NASA has successfully launched a mission to explore the interactions between the Sun’s and Earth’s magnetic fields. The Tandem Reconnection and Cusp Electrodynamics Reconnaissance Satellites (TRACERS) craft was sent into low-Earth orbit on 23 July from Vandenberg Space Force Base in California by a SpaceX Falcon 9 rocket. Following a month of calibration, the twin-satellite mission is expected to operate for a year.
The spacecraft will observe particles and electromagnetic fields in the Earth’s northern magnetic “cusp region”, which encircles the North Pole where the Earth’s magnetic field lines curve down toward Earth.
This unique vantage point allows researchers to study how magnetic reconnection — when field lines connect and explosively reconfigure — affects the space environment.
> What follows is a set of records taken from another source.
-- ==== Sys2Proof/Machine/Operands.lean ====
section
/-! DEFINITION. The operand forms: slot numbers (spec/30_encoding.md R95 to R97), the configuration registers as an
unpack command reads them: formats (spec/10_state.md R33), planes (spec/43_unpack_chunk.md R224,
spec/44_unpack_refgroup.md R261), geometry (R222) and destination addresses (spec/20_memory.md R72). -/

namespace Sys2Proof

/-! ### Planes -/

/-- The slot of a plane's endpoint model (10_state.md R42, 43_unpack_chunk.md R224). -/
def Plane.epSlot : Plane → Nat
  | .c => 1
  | .a0 => 3
  | .a1 => 3

/-- The slot of a plane's selector model. -/
def Plane.selSlot : Plane → Nat
  | .c => 2
  | .a0 => 4
  | .a1 => 4

/-- The register of a plane. -/
def PlaneRegs.get (r : PlaneRegs) : Plane → Half
  | .c => r.c
  | .a0 => r.a0
  | .a1 => r.a1

/-- Sets the register of a plane. -/
def PlaneRegs.set (r : PlaneRegs) (p : Plane) (v : Half) : PlaneRegs :=
  match p with
  | .c => { r with c := v }
  | .a0 => { r with a0 := v }
  | .a1 => { r with a1 := v }

/-- All planes at 0. -/
def PlaneRegs.zero : PlaneRegs := ⟨0, 0, 0⟩

end Sys2Proof

namespace Sys2Proof.Machine

open Sys2Proof

/-- A slot number in range (30_encoding.md R95 to R97). -/
def slotOk (k : Nat) : Bool := decide (k < numModels)

/-! ### Formats -/

/-- The format a code names (10_state.md R33). -/
def formatOf (code : BitVec 4) : Format :=
  match code.toNat with
  | 0 => .dxt1
  | 1 => .dxt3
  | 2 => .dxt5
  | 3 => .dxt5a
  | 4 => .dxn
  | 5 => .etc1
  | 6 => .etc2
  | 7 => .etc2a
  | 8 => .etc1s
  | _ => .reserved

/-- The format `FORMAT` selects. -/
def State.fmt (s : State) : Format := formatOf s.format

/-- `BPB`, the bytes of a block (10_state.md R33). A reserved code has none. -/
def bytesPerBlock : Format → Nat
  | .dxt1 => 8
  | .dxt3 => 16
  | .dxt5 => 16
  | .dxt5a => 8
  | .dxn => 16
  | .etc1 => 8
  | .etc2 => 8
  | .etc2a => 16
  | .etc1s => 8
  | .reserved => 0

/-- A format handed to the open parameter `EtcUnpack` (43_unpack_chunk.md R225). -/
def isEtc : Format → Bool
  | .dxt1 => false
  | .dxt3 => false
  | .dxt5 => false
  | .dxt5a => false
  | .dxn => false
  | .etc1 => true
  | .etc2 => true
  | .etc2a => true
  | .etc1s => true
  | .reserved => false

/-- Whether a format has unpack semantics (10_state.md R33, 43_unpack_chunk.md R225). -/
def hasUnpack (cfg : Config) : Format → Bool
  | .dxt1 => true
  | .dxt3 => false
  | .dxt5 => true
  | .dxt5a => true
  | .dxn => true
  | .etc1 => cfg.etcUnpackGiven
  | .etc2 => cfg.etcUnpackGiven
  | .etc2a => cfg.etcUnpackGiven
  | .etc1s => cfg.etcUnpackGiven
  | .reserved => false

/-- The plane table of a scheme (43_unpack_chunk.md R224, 44_unpack_refgroup.md R261). -/
def planeTable (cfg : Config) : Scheme → PlaneTable
  | .chunk => cfg.chunkPlanes
  | .refgrp => cfg.refgrpPlanes

/-- The planes of a format in stream order. Those of an ETC format are part of `EtcUnpack` (log 9). -/
def planesOf (cfg : Config) (sch : Scheme) (f : Format) : List Plane :=
  match f with
  | .dxt1 => (planeTable cfg sch).dxt1
  | .dxt3 => []
  | .dxt5 => (planeTable cfg sch).dxt5
  | .dxt5a => (planeTable cfg sch).dxt5a
  | .dxn => (planeTable cfg sch).dxn
  | .etc1 => Config.etcPlanes sch .etc1
  | .etc2 => Config.etcPlanes sch .etc2
  | .etc2a => Config.etcPlanes sch .etc2a
  | .etc1s => Config.etcPlanes sch .etc1s
  | .reserved => []

/-- The planes the current unpack works on. -/
def State.planes (s : State) (sch : Scheme) : List Plane := planesOf s.cfg sch s.fmt

/-- The entries of a plane's endpoint palette (43_unpack_chunk.md R224). -/
def State.epCount (s : State) : Plane → Nat
  | .c => s.ceCount.toNat
  | .a0 => s.aeCount.toNat
  | .a1 => s.aeCount.toNat

/-- The entries of a plane's selector palette. -/
def State.selCount (s : State) : Plane → Nat
  | .c => s.csCount.toNat
  | .a0 => s.asCount.toNat
  | .a1 => s.asCount.toNat

/-- The slots an unpack needs: slot 0 and those of its planes (43_unpack_chunk.md R224, 44_unpack_refgroup.md R261). The
spec does not say which slots an ETC format needs; that it needs slot 0 and those of `Config.etcPlanes` is a DESIGN CHOICE
(log 9). -/
def needSlots (ps : List Plane) : List Nat := 0 :: ps.flatMap fun p => [p.epSlot, p.selSlot]

/-- `TEP[p][i]` (10_state.md R22). -/
def TileRegs.get (r : TileRegs) (p : Plane) (i : Nat) : Half :=
  match p with
  | .c => r.c.getD i 0
  | .a0 => r.a0.getD i 0
  | .a1 => r.a1.getD i 0

/-- Sets `TEP[p][i]`. -/
def TileRegs.set (r : TileRegs) (p : Plane) (i : Nat) (v : Half) : TileRegs :=
  match p with
  | .c => { r with c := r.c.set i v }
  | .a0 => { r with a0 := r.a0.set i v }
  | .a1 => { r with a1 := r.a1.set i v }

/-- All tiles at 0 (log 19). -/
def TileRegs.zero : TileRegs := ⟨List.replicate 4 0, List.replicate 4 0, List.replicate 4 0⟩

/-- The delta law (43_unpack_chunk.md R231): `idx <- (idx + d) mod P`, the true remainder. -/
def deltaIndex (idx : Half) (d count : Nat) : Half := BitVec.ofNat 16 ((idx.toNat + d) % count)

/-! ### Geometry (43_unpack_chunk.md R222) -/

/-- `ceil(a / b)` (00_scope.md R13). -/
def ceilDiv (a b : Nat) : Nat := (a + b - 1) / b

/-- `BX`, block columns of the true image. -/
def State.bx (s : State) : Nat := ceilDiv s.lvlW.toNat 4

/-- `BY`, block rows of the true image. -/
def State.by' (s : State) : Nat := ceilDiv s.lvlH.toNat 4

/-- `CX`, chunk columns. -/
def State.cx (s : State) : Nat := ceilDiv s.bx 2

/-- `CY`, chunk rows. -/
def State.cy (s : State) : Nat := ceilDiv s.by' 2

/-- `W2`, padded block columns. -/
def State.w2 (s : State) : Nat := 2 * ceilDiv s.bx 2

/-- `H2`, padded block rows. -/
def State.h2 (s : State) : Nat := 2 * ceilDiv s.by' 2

/-- A block position inside the true image (43_unpack_chunk.md R222). -/
def State.visible (s : State) (bx by' : Nat) : Bool := decide (bx < s.bx) && decide (by' < s.by')

/-- `BPB` of the current format. -/
def State.bpb (s : State) : Nat := bytesPerBlock s.fmt

/-- `addr(f, bx, by)`, where a block is written (20_memory.md R72). -/
def State.blockAddr (s : State) (f bx by' : Nat) : Nat :=
  f * s.dstSize.toNat + by' * s.rowPitch.toNat + bx * s.bpb

end Sys2Proof.Machine
end

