-- ==== Sys2Proof/Machine/UnpackRefgrp.lean ====
section
/-! DEFINITION. The reference-group scheme (spec/44_unpack_refgroup.md R263 to R270): its scan, its column cache and the
four sub-codes. -/

namespace Sys2Proof.Machine

open Sys2Proof

/-- The positions of the block scan in order (R270): faces outermost, rows top to bottom, columns left to right. -/
def blockScan (faces rows columns : Nat) : List BlockPos :=
  (List.range faces).flatMap fun f =>
    (List.range rows).flatMap fun y => (List.range columns).map fun x => ⟨f, y, x⟩

/-- A column cache entry after `ResetColumns` (R264). -/
def ColEntry.zero : ColEntry := ⟨PlaneRegs.zero, 0⟩

/-- The column cache with all its entries at zero (10_state.md R45). -/
def zeroColumns : List ColEntry := List.replicate colSize ColEntry.zero

/-- `InitRefgrp` (R263) and the scan at its start. The column cache is set again at the first block of each face (R264).
R263 gives no start value to the indices of planes the format does not have, and none to `SP` without `RG_SEL_DELTA`; 0 is
a DESIGN CHOICE (log 19). -/
def initRefgrp (s : State) : RefState :=
  { rg := 0, ep := PlaneRegs.zero, sp := PlaneRegs.zero, col := zeroColumns, diag := 0
    scan := blockScan s.faces.toNat s.h2 s.w2 }

/-- `ResetColumns` at the start of a face (R264), `DiagState` with it (R267). All `COL_SIZE` entries become zero
(10_state.md R45), the `W2` of R264 among them. -/
def enterFace (pos : BlockPos) (g : RefState) : RefState :=
  if pos.y = 0 ∧ pos.x = 0 then { g with col := zeroColumns, diag := 0 } else g

/-- `LoadGroup` at the top-left block of a 2×2 neighbourhood (R261, R265). -/
def loadGroup (pos : BlockPos) (g : RefState) (s : State) : Attempt (RefState × State) :=
  if pos.y % 2 = 0 ∧ pos.x % 2 = 0 then do
    let (v, s) ← decodeSlot 0 s
    if 256 ≤ v then failWith .symValue else .ok ({ g with rg := BitVec.ofNat 8 v }, s)
  else .ok (g, s)

/-- The cache entry of column `x`. -/
def RefState.column (g : RefState) (x : Nat) : ColEntry := g.col.getD x ColEntry.zero

/-- Sets the cache entry of column `x`. -/
def RefState.setColumn (g : RefState) (x : Nat) (e : ColEntry) : RefState := { g with col := g.col.set x e }

/-- `SubCode(x, y)` (R265): on an even row the low field, and the next one kept for the block below; on an odd row the
kept one. -/
def subCode (pos : BlockPos) (g : RefState) : Nat × RefState :=
  if pos.y % 2 = 0 then
    let kept : ColEntry := { g.column pos.x with kind := ((g.rg >>> 2) &&& 3).setWidth 2 }
    ((g.rg &&& 3).toNat, { g.setColumn pos.x kept with rg := g.rg >>> 4 })
  else ((g.column pos.x).kind.toNat, g)

/-- The next sub-code of the scan, as the instruction it stands for (R261, R264, R265). -/
def fetchRef (g : RefState) (s : State) : Attempt (Instr × State) :=
  match g.scan with
  | [] => refuseWith .outOfContext
  | pos :: _ => do
    let (g, s) ← loadGroup pos (enterFace pos g) s
    let (k, g) := subCode pos g
    match decode .subcode k with
    | some i => .ok (i, s.setActivity (.refgrp g))
    | none => refuseWith .outOfContext

/-! ### The sub-codes (R266, R267) -/

/-- `COL[x].idx[p] <- EP[p]` for the planes of the format, after every block (R266). -/
def cacheIndices (ps : List Plane) (x : Nat) (g : RefState) : RefState :=
  let idx := ps.foldl (fun idx p => idx.set p (g.ep.get p)) (g.column x).idx
  g.setColumn x { g.column x with idx := idx }

/-- Sub-code 0 (R266): a fresh delta for each plane. -/
def freshDelta (g : RefState) (s : State) : List Plane → Attempt (RefState × State)
  | [] => .ok (g, s)
  | p :: rest => do
    let (ep, s) ← decodeEndpoint p g.ep s
    freshDelta { g with ep := ep } s rest

/-- Sub-code 1 (R266): the indices of the block above. -/
def fromAbove (ps : List Plane) (x : Nat) (g : RefState) : RefState :=
  { g with ep := ps.foldl (fun ep p => ep.set p ((g.column x).idx.get p)) g.ep }

/-- Sub-code 2 for one plane (R267): the index `DiagRule` gives, which must be below the plane's endpoint count. -/
def diagonalPlane (s : State) (pos : BlockPos) (p : Plane) (g : RefState) : RefState :=
  let answer := Config.diagRule ⟨s.fmt, p, pos.x, pos.y, g.ep, g.col, g.diag⟩
  { g with ep := g.ep.set p (BitVec.ofNat 16 (answer.1 % s.epCount p)), diag := answer.2 }

/-- Sub-code 2 (R266, R267), for each plane in turn. -/
def diagonal (s : State) (pos : BlockPos) (ps : List Plane) (g : RefState) : RefState :=
  ps.foldl (fun g p => diagonalPlane s pos p g) g

/-- One `ApplyReference` (R266): `change` sets the running indices, then the column keeps them. -/
def applyReference (change : BlockPos → List Plane → RefState → State → Attempt (RefState × State)) (s : State) :
    Attempt State :=
  match s.activity with
  | .idle => refuseWith .outOfContext
  | .rx _ => refuseWith .outOfContext
  | .chunk _ => refuseWith .outOfContext
  | .refgrp g =>
    match g.scan with
    | [] => refuseWith .outOfContext
    | pos :: _ => do
      let (g, s) ← change pos (s.planes .refgrp) g s
      .ok (s.setActivity (.refgrp (cacheIndices (s.planes .refgrp) pos.x g)))

/-- Sub-code 0: decode a fresh delta-coded endpoint index (R266). -/
def refFreshDelta (s : State) : Attempt State := applyReference (fun _ ps g s => freshDelta g s ps) s

/-- Sub-code 1: reuse the index of the block above (R266). -/
def refFromAbove (s : State) : Attempt State := applyReference (fun pos ps g s => .ok (fromAbove ps pos.x g, s)) s

/-- Sub-code 2: the diagonal rule, if one is given (R267). -/
def refDiagonal (s : State) : Attempt State :=
  applyReference
    (fun pos ps g s =>
      if s.cfg.diagRuleGiven then .ok (diagonal s pos ps g, s) else refuseWith .diagRuleNotGiven) s

/-- Sub-code 3: keep the running index (R266). -/
def refKeepRunning (s : State) : Attempt State := applyReference (fun _ _ g s => .ok (g, s)) s

/-- Sub-code 0 as an instruction (R266). -/
def execRefFreshDelta (s : State) : Host.Outcome State Fault Refusal := eventOutcome refFreshDelta s

/-- Sub-code 1 as an instruction (R266). -/
def execRefFromAbove (s : State) : Host.Outcome State Fault Refusal := eventOutcome refFromAbove s

/-- Sub-code 2 as an instruction (R267). -/
def execRefDiagonal (s : State) : Host.Outcome State Fault Refusal := eventOutcome refDiagonal s

/-- Sub-code 3 as an instruction (R266). -/
def execRefKeepRunning (s : State) : Host.Outcome State Fault Refusal := eventOutcome refKeepRunning s

/-! ### After the sub-code (R268, R269) -/

/-- One selector of `DecodeSelectorsRG` (R268): an absolute index, or a delta when `RG_SEL_DELTA`. -/
def decodeSelectorRG (p : Plane) (sp si : PlaneRegs) (s : State) : Attempt (PlaneRegs × PlaneRegs × State) :=
  if s.cfg.rgSelDelta then do
    let (sp, s) ← decodeSelectorDelta p sp s
    .ok (sp, si.set p (sp.get p), s)
  else do
    let (v, s) ← decodeSlot p.selSlot s
    if s.selCount p ≤ v then failWith .symValue else .ok (sp, si.set p (BitVec.ofNat 16 v), s)

/-- `DecodeSelectorsRG` (R268): the running selector indices and the block's selector indices. -/
def decodeSelectorsRG (sp si : PlaneRegs) (s : State) : List Plane → Attempt (PlaneRegs × PlaneRegs × State)
  | [] => .ok (sp, si, s)
  | p :: rest => do
    let (sp, si, s) ← decodeSelectorRG p sp si s
    decodeSelectorsRG sp si s rest

/-- After the scan's last position the command ends. -/
def nextBlock (g : RefState) (s : State) : State :=
  match g.scan.tail with
  | [] => s.setActivity .idle
  | pos :: rest => s.setActivity (.refgrp { g with scan := pos :: rest })

/-- After the sub-code of a block: its selectors, its write if it is visible, and the next position (R261, R268, R269). -/
def retireRef (g : RefState) (s : State) : Attempt State :=
  match g.scan with
  | [] => refuseWith .outOfContext
  | pos :: _ => do
    let (sp, si, s) ← decodeSelectorsRG g.sp PlaneRegs.zero s (s.planes .refgrp)
    let s ← writeBlock pos.f pos.x pos.y g.ep si s
    .ok (nextBlock { g with sp := sp } s)

end Sys2Proof.Machine
end

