@[simp] theorem State.setModel_cfg (k : Nat) (m : Option Model) : (s.setModel k m).cfg = s.cfg := rfl
@[simp] theorem State.setModel_arg0 (k : Nat) (m : Option Model) : (s.setModel k m).arg0 = s.arg0 := rfl
@[simp] theorem State.setModel_arg1 (k : Nat) (m : Option Model) : (s.setModel k m).arg1 = s.arg1 := rfl
@[simp] theorem State.setModel_result (k : Nat) (m : Option Model) : (s.setModel k m).result = s.result := rfl
@[simp] theorem State.setModel_err (k : Nat) (m : Option Model) : (s.setModel k m).err = s.err := rfl
@[simp] theorem State.setModel_errCode (k : Nat) (m : Option Model) : (s.setModel k m).errCode = s.errCode := rfl
@[simp] theorem State.setModel_errInfo (k : Nat) (m : Option Model) : (s.setModel k m).errInfo = s.errInfo := rfl
@[simp] theorem State.setModel_format (k : Nat) (m : Option Model) : (s.setModel k m).format = s.format := rfl
@[simp] theorem State.setModel_faces (k : Nat) (m : Option Model) : (s.setModel k m).faces = s.faces := rfl
@[simp] theorem State.setModel_lvlW (k : Nat) (m : Option Model) : (s.setModel k m).lvlW = s.lvlW := rfl
@[simp] theorem State.setModel_lvlH (k : Nat) (m : Option Model) : (s.setModel k m).lvlH = s.lvlH := rfl
@[simp] theorem State.setModel_rowPitch (k : Nat) (m : Option Model) : (s.setModel k m).rowPitch = s.rowPitch := rfl
@[simp] theorem State.setModel_dstSize (k : Nat) (m : Option Model) : (s.setModel k m).dstSize = s.dstSize := rfl
@[simp] theorem State.setModel_ceCount (k : Nat) (m : Option Model) : (s.setModel k m).ceCount = s.ceCount := rfl
@[simp] theorem State.setModel_csCount (k : Nat) (m : Option Model) : (s.setModel k m).csCount = s.csCount := rfl
@[simp] theorem State.setModel_aeCount (k : Nat) (m : Option Model) : (s.setModel k m).aeCount = s.aeCount := rfl
@[simp] theorem State.setModel_asCount (k : Nat) (m : Option Model) : (s.setModel k m).asCount = s.asCount := rfl
@[simp] theorem State.setModel_clCount (k : Nat) (m : Option Model) : (s.setModel k m).clCount = s.clCount := rfl
@[simp] theorem State.setModel_br (k : Nat) (m : Option Model) : (s.setModel k m).br = s.br := rfl
@[simp] theorem State.setModel_models (k : Nat) (m : Option Model) : (s.setModel k m).models = s.models.setIfInBounds k m := rfl
@[simp] theorem State.setModel_cl (k : Nat) (m : Option Model) : (s.setModel k m).cl = s.cl := rfl
@[simp] theorem State.setModel_ce (k : Nat) (m : Option Model) : (s.setModel k m).ce = s.ce := rfl
@[simp] theorem State.setModel_cs (k : Nat) (m : Option Model) : (s.setModel k m).cs = s.cs := rfl
@[simp] theorem State.setModel_ae (k : Nat) (m : Option Model) : (s.setModel k m).ae = s.ae := rfl
@[simp] theorem State.setModel_aSel (k : Nat) (m : Option Model) : (s.setModel k m).aSel = s.aSel := rfl
@[simp] theorem State.setModel_src (k : Nat) (m : Option Model) : (s.setModel k m).src = s.src := rfl
@[simp] theorem State.setModel_dst (k : Nat) (m : Option Model) : (s.setModel k m).dst = s.dst := rfl
@[simp] theorem State.setModel_activity (k : Nat) (m : Option Model) : (s.setModel k m).activity = s.activity := rfl
@[simp] theorem State.setModel_pending (k : Nat) (m : Option Model) : (s.setModel k m).pending = s.pending := rfl
@[simp] theorem State.setModel_busData (k : Nat) (m : Option Model) : (s.setModel k m).busData = s.busData := rfl
@[simp] theorem State.setModel_freeCtr (k : Nat) (m : Option Model) : (s.setModel k m).freeCtr = s.freeCtr := rfl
Such observations will help researchers understand how processes change over both space and time.
The two satellites will collect data from over 3000 cusp crossings during the one-year mission with the information being used to understand space-weather phenomena that can disrupt satellite operations, communications and power grids on Earth.
Each nearly identical octagonal satellite – weighing less than 200 kg each – features six instruments including magnetomers, electric-field instruments and devices to measure the energy of ions and electrons in plasma around the spacecraft.
It will operate in a Sun-synchronous orbit about 590 km above ground with the satellites following one behind the other in close separation, passing through regions of space at least 10 seconds apart.
“TRACERS is an exciting mission,” says Stephen Fuselier from the Southwest Research Institute in Texas, who is the mission’s deputy principal investigator. “The data from that single pass through the cusp were amazing. We can’t wait to get the data from thousands of cusp passes.”